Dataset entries

***

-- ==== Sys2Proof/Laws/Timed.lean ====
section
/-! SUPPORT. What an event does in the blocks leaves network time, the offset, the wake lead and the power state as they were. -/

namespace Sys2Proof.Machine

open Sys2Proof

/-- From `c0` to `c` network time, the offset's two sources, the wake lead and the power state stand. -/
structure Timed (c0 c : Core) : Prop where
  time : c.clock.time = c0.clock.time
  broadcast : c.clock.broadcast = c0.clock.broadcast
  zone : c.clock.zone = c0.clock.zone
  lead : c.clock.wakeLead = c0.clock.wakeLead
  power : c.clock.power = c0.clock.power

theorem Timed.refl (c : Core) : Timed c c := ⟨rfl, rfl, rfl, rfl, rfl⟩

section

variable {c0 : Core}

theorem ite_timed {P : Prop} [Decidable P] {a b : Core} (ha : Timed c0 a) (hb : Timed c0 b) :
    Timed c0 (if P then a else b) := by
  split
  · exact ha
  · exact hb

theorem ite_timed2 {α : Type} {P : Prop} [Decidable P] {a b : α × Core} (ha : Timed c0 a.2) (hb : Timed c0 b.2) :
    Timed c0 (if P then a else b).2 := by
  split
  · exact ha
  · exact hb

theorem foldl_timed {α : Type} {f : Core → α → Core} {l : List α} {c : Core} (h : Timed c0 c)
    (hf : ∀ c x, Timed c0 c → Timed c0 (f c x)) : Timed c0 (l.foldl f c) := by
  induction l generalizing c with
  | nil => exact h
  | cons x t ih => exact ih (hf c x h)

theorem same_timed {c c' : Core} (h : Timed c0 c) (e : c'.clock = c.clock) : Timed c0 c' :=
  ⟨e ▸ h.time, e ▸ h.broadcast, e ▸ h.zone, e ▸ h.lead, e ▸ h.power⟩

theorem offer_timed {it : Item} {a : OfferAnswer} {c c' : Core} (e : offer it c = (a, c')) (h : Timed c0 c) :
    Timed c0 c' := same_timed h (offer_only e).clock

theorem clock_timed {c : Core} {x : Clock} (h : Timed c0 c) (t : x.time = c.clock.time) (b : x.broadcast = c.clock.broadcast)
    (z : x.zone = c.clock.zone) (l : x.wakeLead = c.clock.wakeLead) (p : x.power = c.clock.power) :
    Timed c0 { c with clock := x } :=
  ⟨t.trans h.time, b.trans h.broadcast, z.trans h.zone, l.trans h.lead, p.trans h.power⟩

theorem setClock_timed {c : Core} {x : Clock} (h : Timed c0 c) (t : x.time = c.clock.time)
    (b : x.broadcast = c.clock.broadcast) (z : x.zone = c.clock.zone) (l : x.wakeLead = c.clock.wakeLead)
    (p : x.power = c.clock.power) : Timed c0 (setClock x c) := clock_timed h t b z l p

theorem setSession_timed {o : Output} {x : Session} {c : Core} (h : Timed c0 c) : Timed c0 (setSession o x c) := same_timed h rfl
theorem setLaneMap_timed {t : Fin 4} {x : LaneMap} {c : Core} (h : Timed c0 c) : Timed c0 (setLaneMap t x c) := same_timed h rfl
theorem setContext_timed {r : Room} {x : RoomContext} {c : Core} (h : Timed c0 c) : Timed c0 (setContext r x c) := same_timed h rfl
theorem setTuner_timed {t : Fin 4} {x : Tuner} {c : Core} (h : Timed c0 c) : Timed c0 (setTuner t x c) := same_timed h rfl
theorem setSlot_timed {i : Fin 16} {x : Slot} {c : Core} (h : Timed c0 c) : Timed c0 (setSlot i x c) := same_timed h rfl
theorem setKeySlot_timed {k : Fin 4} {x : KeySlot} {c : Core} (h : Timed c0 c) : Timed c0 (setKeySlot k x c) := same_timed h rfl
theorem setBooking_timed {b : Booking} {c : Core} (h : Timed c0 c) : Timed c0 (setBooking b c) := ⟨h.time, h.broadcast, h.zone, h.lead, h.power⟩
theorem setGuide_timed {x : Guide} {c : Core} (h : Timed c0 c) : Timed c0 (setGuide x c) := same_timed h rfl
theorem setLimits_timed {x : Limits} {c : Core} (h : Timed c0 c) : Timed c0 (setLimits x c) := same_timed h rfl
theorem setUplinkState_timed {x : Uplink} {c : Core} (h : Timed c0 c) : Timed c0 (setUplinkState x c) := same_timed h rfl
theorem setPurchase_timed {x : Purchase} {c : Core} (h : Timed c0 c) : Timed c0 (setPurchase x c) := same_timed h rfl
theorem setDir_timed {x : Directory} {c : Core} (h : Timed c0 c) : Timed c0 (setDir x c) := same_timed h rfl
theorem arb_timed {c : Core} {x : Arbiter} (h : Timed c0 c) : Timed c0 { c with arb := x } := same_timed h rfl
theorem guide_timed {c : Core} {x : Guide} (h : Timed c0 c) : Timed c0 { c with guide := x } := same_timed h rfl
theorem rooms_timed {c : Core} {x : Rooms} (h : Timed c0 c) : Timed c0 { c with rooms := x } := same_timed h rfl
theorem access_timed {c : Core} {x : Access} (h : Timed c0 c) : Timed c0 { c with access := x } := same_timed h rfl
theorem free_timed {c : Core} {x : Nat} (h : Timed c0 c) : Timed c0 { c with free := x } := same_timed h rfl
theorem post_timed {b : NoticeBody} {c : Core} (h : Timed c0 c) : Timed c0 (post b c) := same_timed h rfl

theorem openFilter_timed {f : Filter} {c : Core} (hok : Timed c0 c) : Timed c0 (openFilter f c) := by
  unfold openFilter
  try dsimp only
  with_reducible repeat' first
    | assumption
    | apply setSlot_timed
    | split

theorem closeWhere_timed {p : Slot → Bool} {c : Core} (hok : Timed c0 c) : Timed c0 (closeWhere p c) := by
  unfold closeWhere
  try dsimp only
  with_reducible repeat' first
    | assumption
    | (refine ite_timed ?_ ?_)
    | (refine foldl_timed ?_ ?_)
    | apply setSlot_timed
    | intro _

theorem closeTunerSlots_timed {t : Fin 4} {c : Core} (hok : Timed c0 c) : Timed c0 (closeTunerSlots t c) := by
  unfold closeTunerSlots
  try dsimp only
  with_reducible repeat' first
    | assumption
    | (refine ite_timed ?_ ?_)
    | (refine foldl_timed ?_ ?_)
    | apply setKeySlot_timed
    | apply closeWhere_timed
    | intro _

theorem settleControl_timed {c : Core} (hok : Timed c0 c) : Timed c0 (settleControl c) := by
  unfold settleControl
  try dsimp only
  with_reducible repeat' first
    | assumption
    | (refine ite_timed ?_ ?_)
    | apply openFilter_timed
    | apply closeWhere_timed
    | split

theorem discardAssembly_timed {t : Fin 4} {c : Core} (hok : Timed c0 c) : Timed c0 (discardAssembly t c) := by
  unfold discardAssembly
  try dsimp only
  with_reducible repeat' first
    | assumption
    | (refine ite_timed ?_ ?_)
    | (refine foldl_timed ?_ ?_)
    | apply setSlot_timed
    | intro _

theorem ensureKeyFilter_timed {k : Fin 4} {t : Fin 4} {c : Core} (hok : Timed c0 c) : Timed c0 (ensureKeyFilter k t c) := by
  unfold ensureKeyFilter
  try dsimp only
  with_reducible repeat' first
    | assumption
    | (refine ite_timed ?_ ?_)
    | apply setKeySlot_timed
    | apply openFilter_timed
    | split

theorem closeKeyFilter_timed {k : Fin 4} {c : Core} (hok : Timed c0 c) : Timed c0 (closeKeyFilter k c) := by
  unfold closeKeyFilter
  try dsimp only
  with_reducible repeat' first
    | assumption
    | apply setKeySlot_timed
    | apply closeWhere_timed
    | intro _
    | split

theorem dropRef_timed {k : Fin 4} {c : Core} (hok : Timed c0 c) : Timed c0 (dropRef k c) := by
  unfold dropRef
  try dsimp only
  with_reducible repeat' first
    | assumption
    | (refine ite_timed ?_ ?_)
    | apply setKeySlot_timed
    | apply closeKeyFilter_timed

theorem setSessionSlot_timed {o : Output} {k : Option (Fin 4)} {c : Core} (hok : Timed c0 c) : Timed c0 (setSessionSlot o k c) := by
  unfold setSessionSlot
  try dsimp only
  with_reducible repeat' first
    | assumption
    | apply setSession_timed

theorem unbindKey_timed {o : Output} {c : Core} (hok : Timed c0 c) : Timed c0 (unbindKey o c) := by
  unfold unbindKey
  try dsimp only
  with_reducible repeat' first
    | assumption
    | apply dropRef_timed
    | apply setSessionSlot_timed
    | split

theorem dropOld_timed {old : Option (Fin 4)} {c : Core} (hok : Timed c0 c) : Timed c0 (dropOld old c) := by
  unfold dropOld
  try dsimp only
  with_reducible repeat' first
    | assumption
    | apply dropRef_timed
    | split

***

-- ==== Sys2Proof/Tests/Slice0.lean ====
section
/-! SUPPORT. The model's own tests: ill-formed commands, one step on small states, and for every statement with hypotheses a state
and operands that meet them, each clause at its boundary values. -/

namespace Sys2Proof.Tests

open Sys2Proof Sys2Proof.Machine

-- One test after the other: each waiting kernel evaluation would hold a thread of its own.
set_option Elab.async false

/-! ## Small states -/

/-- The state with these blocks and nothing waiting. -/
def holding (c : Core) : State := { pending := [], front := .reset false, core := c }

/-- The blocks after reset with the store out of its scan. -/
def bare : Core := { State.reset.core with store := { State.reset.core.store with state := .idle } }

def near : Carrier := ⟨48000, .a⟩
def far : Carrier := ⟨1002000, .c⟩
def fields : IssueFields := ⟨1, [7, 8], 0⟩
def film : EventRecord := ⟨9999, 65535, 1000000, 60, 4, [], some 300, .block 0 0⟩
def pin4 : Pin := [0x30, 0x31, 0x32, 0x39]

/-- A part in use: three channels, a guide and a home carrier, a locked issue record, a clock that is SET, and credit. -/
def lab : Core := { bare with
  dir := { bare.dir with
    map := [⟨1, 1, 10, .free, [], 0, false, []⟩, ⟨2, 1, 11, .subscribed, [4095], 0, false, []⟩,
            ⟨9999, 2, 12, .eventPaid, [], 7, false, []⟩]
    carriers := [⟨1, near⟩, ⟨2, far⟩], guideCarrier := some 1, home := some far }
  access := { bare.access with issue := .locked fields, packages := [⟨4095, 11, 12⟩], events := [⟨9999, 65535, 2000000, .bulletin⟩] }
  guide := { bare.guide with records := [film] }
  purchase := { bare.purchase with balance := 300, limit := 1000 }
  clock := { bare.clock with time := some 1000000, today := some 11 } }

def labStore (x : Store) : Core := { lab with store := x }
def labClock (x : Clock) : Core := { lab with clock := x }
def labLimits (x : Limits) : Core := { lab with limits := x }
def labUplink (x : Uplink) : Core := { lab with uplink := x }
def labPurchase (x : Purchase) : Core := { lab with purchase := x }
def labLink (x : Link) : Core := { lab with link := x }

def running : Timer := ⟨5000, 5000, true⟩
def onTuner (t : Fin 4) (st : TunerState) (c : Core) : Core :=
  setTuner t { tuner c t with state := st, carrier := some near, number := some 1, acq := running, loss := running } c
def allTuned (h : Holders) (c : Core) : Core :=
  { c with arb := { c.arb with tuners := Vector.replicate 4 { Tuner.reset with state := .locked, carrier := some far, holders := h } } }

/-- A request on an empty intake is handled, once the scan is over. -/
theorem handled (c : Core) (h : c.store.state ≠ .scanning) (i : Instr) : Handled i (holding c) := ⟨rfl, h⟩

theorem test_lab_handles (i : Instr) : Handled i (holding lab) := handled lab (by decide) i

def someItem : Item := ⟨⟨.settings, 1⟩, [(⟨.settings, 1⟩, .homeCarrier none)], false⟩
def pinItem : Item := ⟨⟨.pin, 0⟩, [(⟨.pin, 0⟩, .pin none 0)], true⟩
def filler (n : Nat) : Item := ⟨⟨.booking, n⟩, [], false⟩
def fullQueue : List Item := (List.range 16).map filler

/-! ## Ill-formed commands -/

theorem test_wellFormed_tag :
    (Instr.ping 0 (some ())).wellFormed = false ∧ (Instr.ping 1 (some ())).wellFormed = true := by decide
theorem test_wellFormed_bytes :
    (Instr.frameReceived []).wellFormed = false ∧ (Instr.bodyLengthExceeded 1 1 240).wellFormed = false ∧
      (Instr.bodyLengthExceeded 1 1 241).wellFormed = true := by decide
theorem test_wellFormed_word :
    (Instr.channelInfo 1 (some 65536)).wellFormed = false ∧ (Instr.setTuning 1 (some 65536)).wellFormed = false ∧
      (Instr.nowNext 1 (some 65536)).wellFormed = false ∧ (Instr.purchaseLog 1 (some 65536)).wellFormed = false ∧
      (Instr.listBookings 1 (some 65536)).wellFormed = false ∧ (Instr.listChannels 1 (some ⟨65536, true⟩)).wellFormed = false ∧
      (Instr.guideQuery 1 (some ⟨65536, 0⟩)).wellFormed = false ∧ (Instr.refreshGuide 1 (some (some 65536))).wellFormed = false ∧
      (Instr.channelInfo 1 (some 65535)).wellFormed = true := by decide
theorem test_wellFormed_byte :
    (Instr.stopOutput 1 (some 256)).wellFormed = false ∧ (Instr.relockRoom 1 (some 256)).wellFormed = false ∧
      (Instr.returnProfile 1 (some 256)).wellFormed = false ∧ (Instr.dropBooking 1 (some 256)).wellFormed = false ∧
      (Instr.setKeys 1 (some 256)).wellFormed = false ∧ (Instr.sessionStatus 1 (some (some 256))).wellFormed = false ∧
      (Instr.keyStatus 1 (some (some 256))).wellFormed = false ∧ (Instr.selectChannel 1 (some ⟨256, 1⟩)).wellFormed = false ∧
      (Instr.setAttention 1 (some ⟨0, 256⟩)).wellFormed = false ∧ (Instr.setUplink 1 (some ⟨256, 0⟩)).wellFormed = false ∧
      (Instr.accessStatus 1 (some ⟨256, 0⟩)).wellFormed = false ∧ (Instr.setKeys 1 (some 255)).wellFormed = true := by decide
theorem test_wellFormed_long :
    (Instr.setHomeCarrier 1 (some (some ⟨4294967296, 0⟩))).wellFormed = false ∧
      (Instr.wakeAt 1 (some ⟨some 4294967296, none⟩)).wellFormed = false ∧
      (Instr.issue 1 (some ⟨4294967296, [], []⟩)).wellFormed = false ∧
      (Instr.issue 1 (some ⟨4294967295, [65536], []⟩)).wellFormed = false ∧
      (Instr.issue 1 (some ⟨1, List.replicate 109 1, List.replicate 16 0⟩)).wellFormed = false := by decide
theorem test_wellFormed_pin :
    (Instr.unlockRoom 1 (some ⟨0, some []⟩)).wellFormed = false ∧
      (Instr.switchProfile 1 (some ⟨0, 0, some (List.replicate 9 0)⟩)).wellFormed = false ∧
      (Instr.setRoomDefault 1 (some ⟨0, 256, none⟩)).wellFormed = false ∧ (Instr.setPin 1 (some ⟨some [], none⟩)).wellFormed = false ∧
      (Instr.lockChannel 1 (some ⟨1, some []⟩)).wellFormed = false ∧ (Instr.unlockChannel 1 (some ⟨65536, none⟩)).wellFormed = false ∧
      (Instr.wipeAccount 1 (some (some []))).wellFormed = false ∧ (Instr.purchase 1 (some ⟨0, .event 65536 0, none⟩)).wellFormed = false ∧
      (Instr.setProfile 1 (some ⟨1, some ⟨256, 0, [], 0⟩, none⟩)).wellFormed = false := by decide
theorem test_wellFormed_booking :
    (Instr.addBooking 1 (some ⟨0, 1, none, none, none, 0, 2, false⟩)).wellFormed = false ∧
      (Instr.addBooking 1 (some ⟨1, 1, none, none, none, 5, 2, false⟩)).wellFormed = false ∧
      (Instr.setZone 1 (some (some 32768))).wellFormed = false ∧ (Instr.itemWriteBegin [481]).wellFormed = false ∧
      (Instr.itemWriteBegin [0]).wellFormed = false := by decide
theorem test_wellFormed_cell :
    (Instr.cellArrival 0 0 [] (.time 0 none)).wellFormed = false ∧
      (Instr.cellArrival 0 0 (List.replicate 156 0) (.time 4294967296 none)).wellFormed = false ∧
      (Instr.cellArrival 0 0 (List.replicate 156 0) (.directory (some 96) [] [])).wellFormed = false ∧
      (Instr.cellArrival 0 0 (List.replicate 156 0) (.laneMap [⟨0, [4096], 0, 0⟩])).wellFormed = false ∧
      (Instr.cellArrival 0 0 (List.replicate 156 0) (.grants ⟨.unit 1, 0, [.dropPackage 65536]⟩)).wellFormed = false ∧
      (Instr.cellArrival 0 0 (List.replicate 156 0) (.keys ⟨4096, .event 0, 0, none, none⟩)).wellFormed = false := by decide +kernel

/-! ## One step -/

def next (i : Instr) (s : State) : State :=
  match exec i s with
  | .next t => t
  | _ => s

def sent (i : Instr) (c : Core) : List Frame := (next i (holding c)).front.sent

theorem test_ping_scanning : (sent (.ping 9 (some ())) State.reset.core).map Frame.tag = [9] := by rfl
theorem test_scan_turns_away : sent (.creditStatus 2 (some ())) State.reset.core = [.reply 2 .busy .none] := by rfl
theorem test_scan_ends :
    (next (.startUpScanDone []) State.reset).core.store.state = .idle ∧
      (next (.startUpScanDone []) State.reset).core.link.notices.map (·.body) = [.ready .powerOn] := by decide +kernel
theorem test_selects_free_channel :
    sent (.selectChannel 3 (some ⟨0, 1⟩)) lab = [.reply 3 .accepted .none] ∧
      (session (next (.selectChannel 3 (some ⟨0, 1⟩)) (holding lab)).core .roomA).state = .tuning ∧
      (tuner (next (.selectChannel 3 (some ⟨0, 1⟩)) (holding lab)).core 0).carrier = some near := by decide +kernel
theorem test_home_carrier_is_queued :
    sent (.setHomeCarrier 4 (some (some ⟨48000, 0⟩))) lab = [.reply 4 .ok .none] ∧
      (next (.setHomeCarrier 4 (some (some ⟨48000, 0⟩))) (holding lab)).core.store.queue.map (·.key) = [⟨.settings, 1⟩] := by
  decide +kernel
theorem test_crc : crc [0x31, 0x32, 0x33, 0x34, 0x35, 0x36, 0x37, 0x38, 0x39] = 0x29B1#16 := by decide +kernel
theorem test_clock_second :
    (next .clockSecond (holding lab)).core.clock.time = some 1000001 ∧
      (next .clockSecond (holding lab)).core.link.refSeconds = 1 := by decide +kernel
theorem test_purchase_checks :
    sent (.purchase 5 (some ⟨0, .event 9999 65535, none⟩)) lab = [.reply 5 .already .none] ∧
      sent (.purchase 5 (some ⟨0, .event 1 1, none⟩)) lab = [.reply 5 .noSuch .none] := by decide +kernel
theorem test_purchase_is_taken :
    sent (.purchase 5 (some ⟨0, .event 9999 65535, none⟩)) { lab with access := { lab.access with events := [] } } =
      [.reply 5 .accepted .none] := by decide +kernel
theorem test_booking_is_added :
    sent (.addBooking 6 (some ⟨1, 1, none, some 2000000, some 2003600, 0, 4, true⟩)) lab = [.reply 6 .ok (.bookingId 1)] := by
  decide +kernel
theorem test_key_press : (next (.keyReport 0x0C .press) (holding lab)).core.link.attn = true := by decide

***

WHAT YOU HAVE TO DO -
Search the data above for the word "discardAssembly" and count the lines where it appears. Only the number should be given.

OUTPUT BELOW -
2